Urine tests with a stone in the ureter (general analysis, biochemical examination of urine, pH determination, bacteriological seeding) they can give valuable information about the presence of impurities in the urine (erythrocytes, leukocytes, protein, salts, pus), the chemical structure of stones, infectious agents, etc.
To visualize the stone in the ureter, to determine their localization, size and shape, a comprehensive X-ray, endoscopic and echographic examination is performed, including an overview X-ray of the abdominal cavity, an overview urography, excretory urography, CT of the kidneys, ureteroscopy, radioisotope diagnostics, ultrasound of the kidneys and ureters. Based on the data set, therapeutic tactics are planned for the stone in the ureter.
Treatment
Conservative and expectant tactics with a stone in the ureter are justified in the case of a small size of the concretion (up to 2-3 mm). In this case, antispasmodics, water load (more than 2 liters per day), urolitic drugs (ammi dental fruit extract, combined phytopreparations), antibiotics, exercise therapy are prescribed. With the development of renal colic, urgent measures are taken to stop it with the help of blockades, antispasmodics.
In some cases, to extract stones from the ureter, endourological intervention is resorted to – ureterolithoextraction – removal of concretions using special basket traps through the ureteroscope channel inserted into the ureter lumen. When the stone is pinched at the mouth of the ureter, its dissection is resorted to, facilitating the extraction or discharge of the concretion. After the extraction of the stone, the ureter is stented for better discharge of urine, sand and microscopic fragments of concretion.
Concretions with a diameter of more than 6 mm require fragmentation before extraction, which is achieved by ultrasound, laser or electrohydraulic lithotripsy (crushing). With a stone in the ureter, remote ureterolithotripsy or percutaneous contact ureterolithotripsy is used.
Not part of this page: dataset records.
/-- A reset of the endpoint (R271); `flr` quarantines the outstanding tags, the others free them (R274). A reset under a link
that stays up takes an asserted INTA back (log entry 180). -/
def State.epResetAll (s : State) (flr : Bool) : State :=
  let tags := s.hep.tags.map (·.tag)
  let s := if flr && s.hep.inta then s.emit .deassertInta else s
  let s := ((s.dropLines.dropBufs false).resetGraze).resetRings
  -- ATT, shadow and active
  let s := s.resetRegs (A.HEP_ATT_SH_CTL 0) (A.HEP_ATT_SH_CTL 64)
  let s := (s.setFld F.HEP_ATT_STAT_GEN 0).setFlag F.HEP_ATT_STAT_BUSY false
  -- interrupt map
  let s := s.resetRegs (A.HEP_IRQ_MAP 0) (A.HEP_IRQ_MAP 1316)
  { s with
    ep := epReset
    hep := { s.hep with
      msixTbl := [], pba := [], irqPend := [], inta := false, attOld := none, attWait := false
      tags := []
      quar := if flr then s.hep.quar ++ tags else s.hep.quar
      freed := if flr then s.hep.freed else s.hep.freed ++ tags } }

/-- Restart of the heartbeat timer (R288). -/
def State.restartBeat (s : State) : State := { s with modes := { s.modes with lastBeat := s.time.elapsed } }

/-- Function Level Reset (R274). -/
def State.flr (s : State) : State :=
  let s := s.epResetAll true
  { s with hep := { s.hep with flrBusy := true } }

/-- The FLR completes (R274, R288). -/
def State.flrDone (s : State) : State :=
  if s.hep.flrBusy then ({ s with hep := { s.hep with flrBusy := false } } : State).restartBeat else s

/-- The data link goes down (R287): the endpoint is reset. -/
def State.linkDown (s : State) : State :=
  let s := if s.hep.downSince.isNone then { s with hep := { s.hep with downSince := some s.time.elapsed } } else s
  let s := if s.flag F.HEP_LINK_STAT_DL_UP then s.count31 A.HEP_LINK_DOWN_CNT 1 else s
  let s := (s.setFlag F.HEP_LINK_STAT_DL_UP false).setFld F.HEP_LINK_STAT_LSTATE 3
  s.epResetAll false


/-- The link comes up, trained to a width and rate as HEP_LINK_STAT codes them (R287, R288). -/
def State.linkUp (s : State) (width rate : Nat) (flit : Bool) : State :=
  if s.hep.perst then s
  else
    let s : State := { s with hep := { s.hep with downSince := none } }
    let s := ((s.setFlag F.HEP_LINK_STAT_DL_UP true).setFld F.HEP_LINK_STAT_LSTATE 0).setFlag F.HEP_LINK_STAT_FLIT
      (flit || rate == 5)
    let s := ((s.setFld F.HEP_LINK_STAT_WIDTH width).setFld F.HEP_LINK_STAT_RATE rate).setFld F.HEP_LINK_STAT_L0P_W width
    s.restartBeat.settleWake.syncInta

/-- The link retrains without leaving DL_Up (R20). -/
def State.linkRetrain (s : State) (width rate : Nat) (flit : Bool) : State :=
  if !s.flag F.HEP_LINK_STAT_DL_UP then s
  else
    let s := (s.setFld F.HEP_LINK_STAT_LSTATE 0).setFlag F.HEP_LINK_STAT_FLIT (flit || rate == 5)
    (((s.setFld F.HEP_LINK_STAT_WIDTH width).setFld F.HEP_LINK_STAT_RATE rate).setFld F.HEP_LINK_STAT_L0P_W width).settleWake

/-- An L0p width change is accepted (R280). -/
def State.l0p (s : State) (width : Nat) : State :=
  if !s.flag F.HEP_LINK_STAT_DL_UP || !s.flag F.HEP_LINK_STAT_FLIT || decide (s.fld F.HEP_LINK_STAT_WIDTH < width) then s
  else (s.setFld F.HEP_LINK_STAT_L0P_W width).setFld F.HEP_LINK_STAT_LSTATE
    (if width = s.fld F.HEP_LINK_STAT_WIDTH then 0 else 1)

/-- The hub initiates ASPM L1 where R279 lets it. -/
def State.aspmEntry (s : State) : State :=
  let l := s.fld F.HEP_LINK_STAT_LSTATE
  if s.ep.aspmL1 && s.fld F.HEP_LINK_CFG_L1_IDLE_US != 0 && (l == 0 || l == 1) && s.hep.tags.isEmpty &&
      s.herds.all fun h => h.closed || h.bufs.isEmpty then
    s.setFld F.HEP_LINK_STAT_LSTATE 2
  else s


/-- A write of HEP_PM_CTRL (R278). -/
def State.pmCtrl (s : State) (v : Word) : State := if bitOn v 0 then s.wakeHost else s

/-! ### Interrupt registers (R283) -/

/-- A write of HEP_IRQ_PEND[w]: a 1 clears its source's bit. -/
def State.irqPendW1c (s : State) (w : Nat) (v : Word) : State :=
  ({ s with hep := { s.hep with irqPend := s.hep.irqPend.filter fun k => !(k / 32 == w && bitOn v (k % 32)) } }
    : State).syncInta

/-! ### The address translation table (R259–R262) -/

/-- Whether an internal range lies wholly in the TBL window or the graze queue (R260). -/
def attArea (a n : Nat) : Bool := inTbl a n || inGrzQ a n

/-- Whether shadow entry e fails the check of a commit (R261). -/
def State.attBad (s : State) (e : Nat) : Bool :=
  let lim := s.fld (F.HEP_ATT_SH_CTL_LIM_4K e)
  s.flag (F.HEP_ATT_SH_CTL_VALID e) &&
    (lim == 0 || decide (4096 < lim) || !attArea (s.reg (A.HEP_ATT_SH_BASE e)).toNat (lim * 4096))

/-- The active table as words: entry e's CTL at 2e, its BASE at 2e + 1. -/
def State.attActive (s : State) : Tbl Word :=
  (List.range 64).flatMap fun e =>
    [(2 * e, s.reg (A.HEP_ATT_ACT_CTL e)), (2 * e + 1, s.reg (A.HEP_ATT_ACT_BASE e))].filter fun c => c.2 != 0

/-- Copy the shadow table into the active one, or refuse it (R261). -/
def State.attApply (s : State) : State :=
  match (List.range 64).find? s.attBad with
  | some e => (s.setFlag F.HEP_ATT_STAT_COMMIT_REJ true).setFld F.HEP_ATT_STAT_BAD_ENT e
  | none =>
    let old := s.attActive
    let s := (List.range 64).foldl (fun s e =>
      (s.setReg (A.HEP_ATT_ACT_CTL e) (s.reg (A.HEP_ATT_SH_CTL e))).setReg (A.HEP_ATT_ACT_BASE e)
        (s.reg (A.HEP_ATT_SH_BASE e))) s
    let s := s.setFld F.HEP_ATT_STAT_GEN (s.fld F.HEP_ATT_STAT_GEN + 1)
    { s with hep := { s.hep with attOld := some old } }

/-- A write of HEP_ATT_COMMIT (R261, R262). -/
def State.attCommit (s : State) (v : Word) : State :=
  if !bitOn v 0 then s
  else if s.flag F.HEP_ATT_STAT_BUSY then s.setFlag F.HEP_ATT_STAT_COMMIT_REJ true
  else match (List.range 64).find? s.attBad with
    | some e => (s.setFlag F.HEP_ATT_STAT_COMMIT_REJ true).setFld F.HEP_ATT_STAT_BAD_ENT e
    | none =>
      if s.hep.attOld.isSome then
        { s with hep := { s.hep with attWait := true } }.setFlag F.HEP_ATT_STAT_BUSY true
      else s.attApply

/-- The last TLP bound to the old generation has executed (R262). -/
def State.attRelease (s : State) : State :=
  let wait := s.hep.attWait
  let s : State := { s with hep := { s.hep with attOld := none, attWait := false } }
  if wait then (s.setFlag F.HEP_ATT_STAT_BUSY false).attApply else s

/-! ### BAR2 and BAR4 requests (R258, R259, R285, R286) -/

/-- Whether the endpoint can be asked anything at its BARs: it is up and not in reset. -/
def State.barAnswers (s : State) : Bool := s.up && !s.hep.perst

/-- Whether it executes requests to its BARs (R268, R275). -/
def State.barOpen (s : State) : Bool := s.ep.mse && !s.ep.d3 && !s.hep.flrBusy


/-- A word of BAR2: the MSI-X table, the PBA, or 0. -/
def State.bar2Word (s : State) (w : Nat) : Word :=
  if w < 8192 then s.msixWord w
  else if 0x20000 ≤ w ∧ w < 0x20040 then
    BitVec.ofNat 32 ((s.hep.pba.filter fun v => v / 32 == w - 0x20000).foldl (fun a v => a + 2 ^ (v % 32)) 0)
  else 0
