/-- The registers whose values fail check 11, in no further order; `sel` gives each stream's table set in force. -/
def State.valueFails (s : State) (sel : Nat → Nat) : List Nat :=
  let t := fun (a : Nat) (bad : Bool) => if bad then [a] else []
  let rate := s.fld F.GLB_TICK_CFG_RATE_HZ
  let dl := s.fld F.GLB_HERD_CFG_DEADLINE
  let dc := s.fld F.PLC_CFG_DC_NUM
  t A.GLB_TICK_CFG (rate == 0 || decide (240 < rate)) ++
  t A.GLB_HERD_CFG (dl == 0 || decide (512 < dl)) ++
  t A.PLC_CFG (dc == 0 || decide (256 < dc)) ++
  t A.GRZ_CFG (decide (s.fld F.GRZ_CFG_CH < dc)) ++
  s.listedBad A.TIME_NODE_OFS 8 512 (fun n =>
    decide (tuPerSec < (signed 32 (s.fld (F.TIME_NODE_OFS_OFS n))).natAbs * rate)) ++
  ((List.range 80).filter fun p => decide (4 < s.fld (F.TRL_CFG_MAX_STEP p)) ||
    (isLane p && !s.flag (F.TRL_CFG_MEDIUM p))).map A.TRL_CFG ++
  ((List.range 4).filter fun k => s.fld (F.TRK_BOND_CFG_MIN_W k) == 3).map A.TRK_BOND_CFG ++
  ((List.range 16).filter fun n => s.fld (F.LW_CFG_SPEED n) == 3).map A.LW_CFG ++
  ((List.range 64).filter fun n =>
    let lim := s.fld (F.PWR_PC_CFG_ILIM n)
    let grouped := (s.image.map fun im => im.poc.groups.any fun g => g.1.testBit n).getD false
    decide (lim < 5) || decide (120 < lim) || (grouped && decide ((s.image.map fun im => im.poc.inrush).getD 0 < 10 * lim))).map
    A.PWR_PC_CFG ++
  s.entryLimits ++
  (s.isids.foldl (fun (r : List Nat × List Nat) i => (r.1 ++ [i], r.2 ++ s.streamLimits sel r.1 i)) ([], [])).2

/-! ### Validation (R306) -/

/-- What a bank's header and body spell, once checks 1–10 have passed: its header, its sections' records with their modes and
first offsets. -/
structure Parsed where
  head : List Byte
  base : List ImgRec
  ovls : List (Nat × Nat × List ImgRec)

/-- The image offset of the last setting of a register, in an overlay, then in the base; else the section's own. -/
def Parsed.where' (p : Parsed) (m : Option Nat) (a : Nat) : Nat :=
  let last := fun (rs : List ImgRec) => ((rs.flatMap ImgRec.settings).filter fun x => x.addr = a).getLast?.map (·.ofs)
  match m.bind fun m => p.ovls.find? fun o => o.1 = m with
  | some o => ((last o.2.2).or (last p.base)).getD o.2.1
  | none => (last p.base).getD 512

/-- The bank's first flash byte (R290). -/
def bankAddr (bank : Nat) : Nat := bank * 0x800000

/-- The 512 header bytes of a bank. -/
def State.header (s : State) (bank : Nat) : List Byte := s.flashRead (bankAddr bank) 512

/-- A key slot's usage byte (R330): 0 IMAGE, 1 TOKEN, 6 PRESENT, 7 REVOKED. -/
def State.keyUse (s : State) (k b : Nat) : Bool := (tblGet (fun _ => 0#8) s.sec.otp (0x120 + k)).getLsbD b

/-- The hash in a key slot. -/
def State.keyHash (s : State) (k : Nat) : List Byte := s.otp (0x60 + 48 * k) 48

/-- Whether a slot verifies for a use (0 images, 1 tokens). -/
def State.keyGood (s : State) (k use : Nat) : Bool := s.keyUse k 6 && s.keyUse k use && !s.keyUse k 7

/-- Checks 4 and 5 (R295): the key slot, and the signature over header bytes 0–399. -/
def State.checkKey (s : State) (h : List Byte) : Checked Unit := do
  let k := leAt h 13 1 % 4
  let pub := (h.drop 180).take 97
  need (s.keyGood k 0) 4 13
  need (decide (sha384 pub = s.keyHash k)) 4 180
  need (p384.verify pub (sha384 (h.take 400)) ((h.drop 400).take 48) ((h.drop 448).take 48)) 5 400
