/-! ### Die temperature (R85, R449) -/

/-- A sample of the die sensor of serialiser quadrant q; the highest reading decides on the protection of R449 (R448), and
`held` says that it has stood above 135 °C for 1 ms. -/
def State.dieSample (s : State) (q : Nat) (t : Int) (held : Bool) : State :=
  let s : State := { s with link := { s.link with dieTemp := tblPut s.link.dieTemp q (some t) } }
  let s := (List.range 80).foldl (fun s p =>
    if (Config.portQuadrant p).val = q then s.bandChange p (nextBand (s.fld (F.TRL_STAT_BAND p)) t) else s) s
  let was := s.link.dieHot != []
  let hot := decide (128 ≤ t)
  let s : State := { s with link := { s.link with dieHot := if hot then setIns q s.link.dieHot else s.link.dieHot.filter (· != q) } }
  let s := if hot && !was then s.log 449 noSrc [] else s
  if held && decide (135 < t) then
    let s := s.powerDown .wait
    ({ s with start := { s.start with waitFor := 2 } } : State).log 449 noSrc []
  else s

/-! ### Commands -/

/-- PS_PG_FALL (R372). -/
def execPsPgFall (r : Fin 6) (s : State) : Result := .next (if s.railEnabled r then s.railFault r 2 else s)

/-- PS_PG_TIMEOUT (R372): the rail being enabled does not come up. -/
def execPsPgTimeout (s : State) : Result :=
  .next (if s.start.phase == .rails then s.railFault s.start.railsUp 3 else s)

/-- RAIL_SAMPLE (R372): the six readings in mV. -/
def execRailSample (mv : List (BitVec 12)) (s : State) : Result :=
  .next (((List.range 6).zip mv).foldl (fun s c => s.railSample c.1 c.2.toNat) s)

/-- A thermal fault in the same 1 ms as a rail fault: the wait that follows is the 10 s one (R449). -/
def State.bothFaults (s : State) : State := ({ s with start := { s.start with waitFor := 2 } } : State).log 449 noSrc []

/-- DIE_TEMP_SAMPLE (R85, R449). -/
def execDieTempSample (q : Fin 4) (t : Int) (held : Bool) (s : State) : Result :=
  .next (if s.core then s.dieSample q t held
    else if s.start.phase == .wait && s.start.waitFor == 1 && held && decide (135 < t) then s.bothFaults else s)

/-- POC_SAMPLE (R373): the supply's code, and each channel's current and voltage codes. -/
def execPocSample (vin : BitVec 10) (ch : List (BitVec 10 × BitVec 10)) (s : State) : Result :=
  .next (if s.core then s.pocSample vin.toNat ch else s)

/-- SHORT_COMPARATOR (R376). -/
def execShortComparator (n : Fin 64) (s : State) : Result := .next (if s.pcDriven n && s.up then s.pcTrip n 1 true else s)

/-- SOFTSTART_BEGIN (R380). -/
def execSoftstartBegin (s : State) : Result := .next (s.timer .softstartBegin State.softBegin)

/-- SOFTSTART_END (R375). -/
def execSoftstartEnd (n : Fin 64) (v : BitVec 10) (s : State) : Result := .next (s.whenUp fun s => s.softEnd n v.toNat)

/-- RETRY_WAIT_END (R377). -/
def execRetryWaitEnd (n : Fin 64) (s : State) : Result := .next (s.timer (.retryWaitEnd n) fun s => s.retryEnd n)

/-- RETRIES_CLEAR (R377). -/
def execRetriesClear (n : Fin 64) (s : State) : Result := .next (s.timer (.retriesClear n) fun s => s.retriesClear n)

/-- VIN_OV_RELEASE (R377). -/
def execVinOvRelease (s : State) : Result := .next (s.timer .vinOvRelease State.vinRelease)

/-- FORCE_OFF (R374): a write of PWR_PC_CTRL[n] with FORCE_OFF as given. -/
def execForceOff (path : Path) (n : Fin 64) (off : Bool) (s : State) : Result :=
  .next (s.guarded path (A.PWR_PC_CTRL n) false fun s => s.pcCtrl n (if off then 1#32 else 0#32))

/-- CLR (R377): a write of PWR_PC_CTRL[n] with CLR. -/
def execClr (path : Path) (n : Fin 64) (v : Word) (s : State) : Result :=
  .next (s.guarded path (A.PWR_PC_CTRL n) false fun s => s.pcCtrl n (v ||| 2#32))

/-- POC_GROUP_ON (R320, R381). -/
def execPocGroupOn (g : Fin 16) (s : State) : Result := .next (s.timer (.pocGroupOn g) fun s => s.groupOn g)

/-- DISCOVERY_START (R320). -/
def execDiscoveryStart (p : Fin 64) (s : State) : Result := .next (s.timer (.discoveryStart p) fun s => s.bootEnd p)

/-- Run a timer of the camera supply that a firmware restart held (R326, R379). -/
def State.replayPower (s : State) (i : Instr) : State :=
  match i with
  | .softstartBegin => s.softBegin
  | .retryWaitEnd n => s.retryEnd n
  | .retriesClear n => s.retriesClear n
  | .vinOvRelease => s.vinRelease
  | .pocGroupOn g => s.groupOn g
  | .discoveryStart p => s.bootEnd p
  | _ => s.replayAny i

end Sys2Proof.Machine
end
Open or laparoscopic ureterolithotomy is indicated for a stone in the ureter greater than 1 cm; infections that do not respond to antimicrobial therapy; severe, non-stop colic; non-moving concretion; obstruction of a single kidney; ineffectiveness of UVL or endourological methods.
Prevention
Prevention and prevention of recurrence of stones of ureters requires treatment of metabolic disorders, pyelonephritis, urostasis. After removing the stone and restoring the passage of urine, it is necessary to eliminate the anatomical cause of obstruction (strictures and valves of the ureters, prostate hyperplasia, etc.).
A patient with one or another form of urolithiasis is recommended diet therapy (restriction of table salt, fats), daily intake of at least 1.5-2 liters of liquid, special herbal preparations, spa rehabilitation. Carrying out a physico-chemical analysis of the composition of the removed concretion makes it possible to determine a set of measures aimed at preventing repeated stone formation.